Holiday Systems International is a reputable company that is not directly related to the sleazes who sold it to you. In addition to being a vacation club as you described, they are also an exchange company with a request first system!!  How do they do that?  They actually own lots of top trade inventory like Maui to 'seed' their system.




> Holiday Systems International (HSI) is an exclusive Members-Only Service. Our holiday "systems" have been designed as exclusive membership benefits and will maximize your vacation value! Private enrollment with HSI provides our members with a valuable "Wholesale-Direct" status not available to the general public. This relationship allows our members to save thousands by going directly through HSI for the services listed below:
> 
> HSI membership privileges include:
> Breakaway Weeks®: Wholesale condominium lodging (Guaranteed lowest rates or double-the-difference back in cash)
> ...


----------



## gerry_e (Jan 13, 2008)

maybe it was a bad idea to get into this .

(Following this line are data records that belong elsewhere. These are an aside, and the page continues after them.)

/-- A finite word denotes a coefficient of 16 digits and an exponent of the range. -/
theorem dRead_fin_range {x : Nat} {neg : Bool} {c : Nat} {q : Int} (h : dRead x = .fin neg c q) : c < 10 ^ 16 ∧ -398 ≤ q ∧ q ≤ 369 := by
  have top : bits x 62 58 < 30 := by
    unfold dRead at h
    dsimp only at h
    split at h
    · cases h
    · split at h
      · cases h
      · unfold bits at *; omega
  by_cases two : bits x 62 61 = 3
  · rw [dRead_long top two] at h
    simp only [DNum.fin.injEq] at h
    obtain ⟨-, rfl, rfl⟩ := h
    unfold bits at *
    refine ⟨?_, by omega, by omega⟩
    split <;> omega
  · rw [dRead_short top two] at h
    simp only [DNum.fin.injEq] at h
    obtain ⟨-, rfl, rfl⟩ := h
    unfold bits at *
    exact ⟨by omega, by omega, by omega⟩

theorem dRead_dInf (neg : Bool) : dRead (dInf neg) = .inf neg := by cases neg <;> decide

/-- decimal64 by base, precision and range. -/
def decimalFormat : Format := {
  β := 10, p := 16, qmin := -398, qmax := 369, value := decimalValue, pack := dPack, infinity := dInf, largest := dLargest }

theorem decimalFormat_power : decimalFormat.β ^ decimalFormat.p = 10 ^ 16 := rfl

theorem decimalFormat_value : decimalFormat.value = decimalValue := rfl

theorem decimalFormat_words : decimalFormat.pack = dPack ∧ decimalFormat.infinity = dInf ∧ decimalFormat.largest = dLargest := ⟨rfl, rfl, rfl⟩

theorem decimalValue_dLargest (neg : Bool) : decimalValue (dLargest neg) = some (signOf neg * decimalFormat.lg) := by
  rw [Format.lg, decimalFormat_power]
  exact decimalValue_of_fin (dRead_dPack neg (c := 10 ^ 16 - 1) (q := 369) (by omega) (by omega) le_rfl)

theorem decimalFormat_ok : decimalFormat.Ok := by
  obtain ⟨pack, infinity, largest⟩ := decimalFormat_words
  refine ⟨by decide, by decide, by decide, by decide, fun neg v q hv least most _ => ?_, fun neg => ?_, fun neg => ?_, fun x z hx => ?_⟩
  · rw [decimalFormat_power] at hv
    rw [decimalFormat_value, pack]
    exact decimalValue_of_fin (dRead_dPack neg hv least most)
  · rw [decimalFormat_value, infinity, decimalValue, dRead_dInf]
  · rw [decimalFormat_value, largest, decimalValue_dLargest]
  · rw [decimalFormat_value] at hx
    obtain ⟨neg, c, q, read, rfl⟩ := decimalValue_eq_some.1 hx
    obtain ⟨fits, least, most⟩ := dRead_fin_range read
    rw [decimalFormat_power]
    exact ⟨neg, c, q, rfl, fits, least, most⟩

/-! ### Rounding to decimal64 (R87) -/

theorem digitsFrom_bounds {k n : Nat} (hn : n < 2 ^ k) :
    n < 10 ^ digitsFrom k n ∧ 0 < digitsFrom k n ∧ (n ≠ 0 → 10 ^ (digitsFrom k n - 1) ≤ n) := by
  induction k generalizing n with
  | zero =>
    simp only [digitsFrom]
    omega
  | succ k ih =>
    unfold digitsFrom
    by_cases one : n < 10
    · rw [if_pos one]
      omega
    · obtain ⟨hi, pos, lo⟩ := ih (n := n / 10) (by omega)
      have low := lo (by omega)
      have step : 10 ^ digitsFrom k (n / 10) = 10 * 10 ^ (digitsFrom k (n / 10) - 1) := by rw [← Nat.pow_succ']; congr 1; omega
      rw [if_neg one, Nat.pow_succ', Nat.add_sub_cancel]
      omega
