-- ==== Sys2Proof/Word.lean ====
section
/-! DEFINITION. The word types of the FD7 and the plain container types of the model.
Nothing here is particular to one block: numbers of the register maps are `Nat`, patterns that the spec treats as
bits are bit vectors, and every table the spec keys by a number is a sorted list of key and value pairs. -/
namespace Sys2Proof

/-- One byte (R53: every multi-byte field is little-endian, so wider values are lists of these). -/
abbrev Byte := BitVec 8

/-- A byte string, lowest address first. -/
abbrev Bytes := List Byte

/-- An fp32 value as its binary32 pattern (R52). -/
abbrev F32 := BitVec 32

/-- A bf16 value as its pattern, the upper half of binary32 (R52). -/
abbrev BF16 := BitVec 16

/-- A sparse table: key and value pairs, keys strictly rising, no pair whose value is the table's default. -/
abbrev SMap (α : Type) := List (Nat × α)

end Sys2Proof
end

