/-- One operation template of a plan's layer tables (R215, R220). Scratchpad places are byte offsets within the STAGE
region of the template's vat, but device addresses in an EXCHANGE; vector v of the batch uses the place at
`src + v * srcStride`. Output j of a tile pass is its j-th (matrix, head, N-block) in ascending order; with G groups of 8
vectors, the accumulator tile of output j and vector v is name j * G + v / 8 of `accWr` (R207). -/
structure Template where
  typ      : OpType := .vector
  unit     : Nat := 64                -- vat 0 to 63, 64 for the hub
  layer    : Nat := 0
  accRd    : List Nat := []           -- accumulator names read
  accWr    : List Nat := []
  kvMode   : Nat := 0                 -- 0 none, 1 read, 2 write, 3 both
  heads    : List Nat := []           -- KV heads: of each query head of an ATTN_BLOCK, or those of a KV_APPEND
  head     : Nat := 0                 -- output head of a SAMPLE, 0 the main one
  budget   : Nat := 0                 -- reference periods, fixed budget (R217)
  after    : List Nat := []           -- templates of the segment it waits for
  tiles    : List Nat := []           -- TILE_MVM, RESIDUAL: tile indices
  precise  : Bool := false            -- of a precise layer (R71)
  outliers : Nat := 0                 -- K of the layer (R202)
  src      : Nat := 0
  srcStride : Nat := 0
  src2     : Nat := 0                 -- second operand of an add, values of a KV_APPEND
  dst      : Nat := 0
  dstStride : Nat := 0
  count    : Nat := 0                 -- elements, or bytes of an EXCHANGE
  share    : Nat × Nat := (0, 1)      -- (i, n): it works on the vectors v with v mod n = i
  level    : Nat := 0                 -- ATTN_BLOCK: level of the nodes a vat merges by itself (R253, R264)
  matrix   : Nat := 0                 -- SIZING: matrix of the low-rank pair
  nBlocks  : List Nat := []           -- SIZING: N-block of each output
  last     : Bool := true             -- SIZING: low-rank terms and resolve follow the merges
  params   : Nat := 0                 -- VPARAM words a vector function takes, from word `dev` on
  bcast    : List Nat := []           -- further vats a VECTOR result is broadcast to
  dev      : Nat := 0                 -- device address of an EXCHANGE target
  vec      : VecWork := .add
  exch     : ExchWork := .copy
  release  : List Nat := []           -- names whose binding ends when it completes (R230)
  deriving DecidableEq, Repr

/-- A segment between segment points (R41, R217): its templates, the paths along which budgets add up, and its worst
budget. -/
structure Segment where
  ops   : List Template := []
  paths : List (List Nat) := []
  worst : Nat := 0                    -- reference periods
  deriving DecidableEq, Repr

/-- Per-layer KV constants of a plan (R84, R247, R250). -/
structure KvPlan where
  headroomK : BF16 := 0x3F80#16
  minK      : BF16 := 0x0080#16
  headroomV : BF16 := 0x3F80#16
  minV      : BF16 := 0x0080#16
  scaleMul  : F32 := 0#32             -- SM
  fp8       : Bool := false           -- ATTN_FMT
  deriving DecidableEq, Repr

/-- A model plan (R41, R215, R230, R337). Its byte format is the compiler's; here it is its content. -/
structure Plan where
  decode    : List Segment := []
  prefill   : List Segment := []
  ring      : List Segment := []      -- what a ring member that is not the tail runs for the tail's step (R267)
  batchMax  : Nat := 1
  segOpsMax : Nat := 0
  minPeriod : Nat := 5000
  canonical : Bool := false
  pinned    : List (Nat × Nat) := []  -- accumulator names pinned to a physical tile
  kv        : List KvPlan := []       -- per layer
  kBlocks   : List (Nat × Nat × Nat × Nat) := []   -- layer, matrix, input width, output width
  accSize   : Nat := 3584             -- SCR layout it needs, 4 KiB units (R205, R589)
  corrSize  : Nat := 1800
  stageSize : Nat := 760
  minVats   : Nat := 0
  cohortMax : Nat := 1
  deriving DecidableEq, Repr

/-- One PLACE entry (R320): member, vat, logical group and tile slot of a tile. -/
structure Place where
  tile    : Nat
  member  : Nat
  vat     : Nat
  logical : Nat
  slot    : Nat
  deriving DecidableEq, Repr

/-- A stuck bit found by the read-back of a written tile: tile slot, row, column 0 to 287, and the bit that stands. -/
structure StuckIn where
  tile : Nat
  row  : Nat
  col  : Nat
  held : Bool
  deriving DecidableEq, Repr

tempting to just cut my losses and lose the thousand bucks rather than twenty six hundred. the thieves even told me I could send friends to use the breakaway weeks at the mayan resorts,not true,they are non transferrable.


----------



## LynnW (Jan 13, 2008)

We had a membership in HSI that we received when we bought the MP however because we had enough timeshare weeks to use we couldn't take advantage of their burn weeks or breakaway weeks. We did use them once when we were unable to use a MP week. We gave it to them and they paid our maintenance fee. If you're able to travel to places like Mexico and Hawaii you should be able to get some pretty good deals. Most of their inventory from what I remember seemed to be in those 2 locations. We gave up our membership several years ago but may not have if we didn't have enough timeshare weeks.

Lynn


----------



## Mydogs2big (Jan 13, 2008)

About four years ago we bought Great Vacations Club as we were leaving the Mayan Sales Office.  We paid $3900.  We got 14 certificates for any size units from $359 per week, 14 last minutes from $199 week, 1 Promotional week (for travel outside Mayan Resorts) for $299, 1 Cruise certificate $399 per person taken within 18 months in a designated inside stateroom.

The first year we used the coupons we learned that they were practically worthless.  We were able to get a 1 Bdrm at Mayan Palace for $900 and a hotel room (no fridge, coffee maker, etc) for $700.

Since then we purchased several timeshares, each one less than $3900 on E-bay.  Of course we have maintenance fees of about $550 per year, but we get 2 bdrms and a vacation fair week for the same price.  Also every five years they charge an additional maintenance fee and the newer contracts charge either 10% of original purchase price or 5 times maintenance fees to transfer.  So look out for those (older contracts only charge one maintenance fee to transfer) and pay attention to the 25 year renewal date as well, because they ask for an additional five times maintenance fee to renew for an additional 25 years.

We just love owning at the Mayan Palace  and go several times per year, sometimes for two weeks.  Our friends now also go there instead of other locations.  But as far as our Great Vacations Club membership, what a waste of money!

I know this is more than you asked.  But if I were you I'd lose the $1000 and use the remaining $1600 to purchase a timeshare at Mayan Palace.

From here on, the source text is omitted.